УДК: 576.316+612.64.6+612.613.1

А.В. Светлаков, В.Г Артюхова, Е.В. Маркова

 

ЗАДАЧИ И ПЕРСПЕКТИВЫ ПРЕИМПЛАНТАЦИОННОЙ ГЕНЕТИЧЕСКОЙ ДИАГНОСТИКИ

Центр репродуктивной медицины, г. Красноярск.

Введение.

Преимплантационная генетическая диагностика (ПГД) является новым направлением генетического тестирования и вспомогательных репродуктивных технологий (ВРТ). Такая диагностика дает возможность проводить исследование хромосомных нарушений и моногенных дефектов в эмбрионах человека и предоставляет чрезвычайно эффективный подход для профилактики наследственной патологии.

 

 

Предложенная в 1990 г. как исследовательская процедура, ПГД сегодня все шире используется в клинической практике ВРТ. По данным ESHRE PGD Соnsortium — международной организации, проводящей анализ циклов ПГД в мире, - на сегодняшний день проведено 12397 циклов ПГД и рождено 1988 детей [1].

В настоящее время развивается два основных направления ПГД: ПГД хромосомных нарушений (скрининг анеуплоидий) и ПГД в случае высокого генетического риска (генных дефектов и хромосомных перестроек) [2]. Эти разновидности ПГД отличаются по показаниям для проведения и методами анализа.

В задачи ПГД входит, прежде всего, снижение генетического риска в отношении хромосомных и генных болезней. Кроме того, обсуждается вопрос о повышении результативности программ ВРТ в случае скрининга анеуплоидий. Дискуссионным остается вопрос преимплантационной селекции по полу без медицинских показаний. В качестве эффективного метода селекции лучших эмбрионов, ПГД может служить критерием для переноса меньшего числя эмбрионов и, как результат, снижения частоты многоплодной беременности.

Во всех случаях ПГД рекомендовано генетическое консультирование на этапах до проведения ПГД и перед переносом эмбрионов. Пациенты должны получить полную информацию об объеме и алгоритме планируемых генетических исследований и возможных генетических статусах эмбрионов [2].

Опыт Красноярского Центра репродуктивной медицины (КЦРМ) основан на проведении ПГД анеуплоидий с 2004 г. с применением метода FISН-анализа (флуоресцентной гибридизации in situ) полярных телец и бластомеров.

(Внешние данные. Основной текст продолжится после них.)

/-- The target of a self-test meets its needs (Table SORT-4, R581). -/
def State.testReady (s : State) (t : Nat) : Bool :=
  if t < 0x30 then s.tdcState t == Tdc.oos || s.tdc.oos.contains t
  else if 0x40 ≤ t ∧ t < 0x48 then s.grpState (t - 0x40) == Grp.oos
  else if 0x50 ≤ t ∧ t < 0x5C then bit (s.inF F.FRANK_PIPE_OOS_OOS) (t - 0x50)
  else if 0x60 ≤ t ∧ t < 0x66 then
    !s.on F.APLL_CTL_EN (t - 0x60) && s.apllState (t - 0x60) == ApllSt.off && s.islandOn (10 + (t - 0x60))
  else if t = 0x70 then !s.on F.GNSS_CTL_EN && s.rx == Rx.off && s.islandOn 0
  else if t = 0x80 then s.memState == Mem.offline && !s.on F.MEM_CTL_DRAM_EN && s.islandOn 9
  else t == 0xF0 && s.inTest

/-- The activity and target of a `MAINT_RUN` are allowed (R575). -/
def State.maintOk (s : State) (act tgt : Nat) : Bool :=
  if act = Act.tdcCal then tgt < 48 && (s.tdcState tgt == Tdc.running || s.tdcState tgt == Tdc.spareIdle)
  else if act = Act.apllSearch then
    tgt < 6 && !s.on F.APLL_BAND_MAN tgt && [ApllSt.locked, ApllSt.locking, ApllSt.bypass].contains (s.apllState tgt)
  else if act = Act.remask then true
  else if act = Act.readapt then tgt < 32 && (List.range 32).any (fun p => s.portState p == Port.up && (s.portLanes p).contains tgt)
  else act == Act.selftest && s.testReady tgt

/-- `MAINT_RUN`: parameter word 0. -/
def execMaintRun (c : CmdRef) (w0 : Nat) (s : State) : Host.Outcome State Fault Refusal :=
  let act := bits w0 0 8
  let tgt := if act = Act.remask then 0 else bits w0 8 8
  if !s.maintOk act tgt then done (s.finish c Code.badParam)
  else if act = Act.selftest then
    done { s with sort := { s.sort with tests := s.sort.tests ++ [⟨tgt, c, s.ridge.ticks, false⟩] } }
  else
    let q := quietGroup act tgt
    let wait := (s.quietRun q).isSome || !(s.quietQueue q).isEmpty
    let r := s.enqueue act tgt false [c]
    if !r.2 then done ((r.1.finish c Code.busyRetry).raise 177 q)
    else if wait then done (r.1.defer c)
    else done r.1

/-- The number in RESULT0 of a row of Table SORT-4, by the row's first target. -/
def testRow (t : Nat) : Nat :=
  Config.testRowNo (if t < 0x40 then 0 else if t < 0x50 then 1 else if t < 0x60 then 2 else if t < 0x70 then 3
    else if t < 0x80 then 4 else 5) % 256

/-- The enables that waited behind the self-test of `tgt` (R579). -/
def State.testRelease (s : State) (tgt : Nat) : State :=
  let of := fun (t : Nat) => tgt == t || tgt == 0xF0
  let s := forN 6 s (fun s m =>
    if of (0x60 + m) ∧ s.on F.APLL_STAT_PENDING_ENABLE m ∧ s.apllState m = ApllSt.off then
      (s.wr F.APLL_STAT_PENDING_ENABLE 0 m).apllStart m else s)
  let s := forN 48 s (fun s n =>
    if of n ∧ s.on F.TDC_CH_STAT_PENDING_ENABLE n ∧ s.tdcState n = Tdc.oos then s.wr F.TDC_CH_STAT_PENDING_ENABLE 0 n else s)
  if of 0x80 ∧ s.on F.MEM_STAT_PENDING_ENABLE ∧ s.memState = Mem.offline then (s.wr F.MEM_STAT_PENDING_ENABLE 0).dramStart else s

/-- `SELFTEST_STEP`: a step of the test of `tgt` ends. A test that a take has cut short ends here (R580); otherwise `last` ends it,
`failed` giving the target whose row failed first, if one did. For a GNSS enable that waited, `fe` and `sclk` are as in GNSS_ENABLE. -/
def execSelftestStep (tgt : Nat) (last : Bool) (failed : Option Nat) (fe : List Nat) (sclk : Nat) (s : State) :
    Host.Outcome State Fault Refusal :=
  match s.sort.tests.find? (fun x => x.tgt == tgt) with
  | none => done s
  | some x =>
    if !x.cut ∧ !last then done s else
    let s := { s with sort := { s.sort with tests := s.sort.tests.erase x } }
    let s := (s.wr F.SORT_LAST_ACT Act.selftest).wr F.SORT_LAST_TGT tgt
    let s := (s.wr F.SORT_LAST_CODE Code.ok).wr F.SORT_LAST_GROUP 0xFF
    let s := s.wrSat F.SORT_LAST_DUR_DUR ((s.ridge.ticks - x.tick) / 1250)
    let s :=
      if x.cut then (s.finish x.ref Code.ok 2).raise 180
      else match failed with
        | none => s.finish x.ref Code.ok 1
        | some t => (s.finish x.ref Code.ok (testRow t * 256)).raise 179 tgt
    let s := s.testRelease tgt
    if (tgt = 0x70 ∨ tgt = 0xF0) ∧ s.on F.GNSS_STAT_PENDING_ENABLE ∧ s.rx = Rx.off then
      done ((s.wr F.GNSS_STAT_PENDING_ENABLE 0).gnssStart fe sclk)
    else done s

/-- A take cuts every self-test short at the end of its present step (R580). -/
def State.cutTests (s : State) : State :=
  { s with sort := { s.sort with tests := s.sort.tests.map (fun x => { x with cut := true }) } }

end Sys2Proof.Machine
end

Эмбриологический этап ПГД.

Проведение экстракорпорального оплодотворения (ЭКО) дает возможность изучения самых ранних стадий развития человека - от оплодотворения до имплантации в матке. Все эти этапы, в отличие от обычного зачатия, происходят вне организма, т.е. in vitro. Поэтому имеется возможность выполнить дополнительные исследования эмбрионов для отбора по определенным характеристикам. В обычной практике ЭКО принята тактика выбора лучших эмбрионов для переноса в матку по морфологическим признакам [3]. На сегодняшний день можно проводить селекцию эмбрионов и по генетическим характеристикам.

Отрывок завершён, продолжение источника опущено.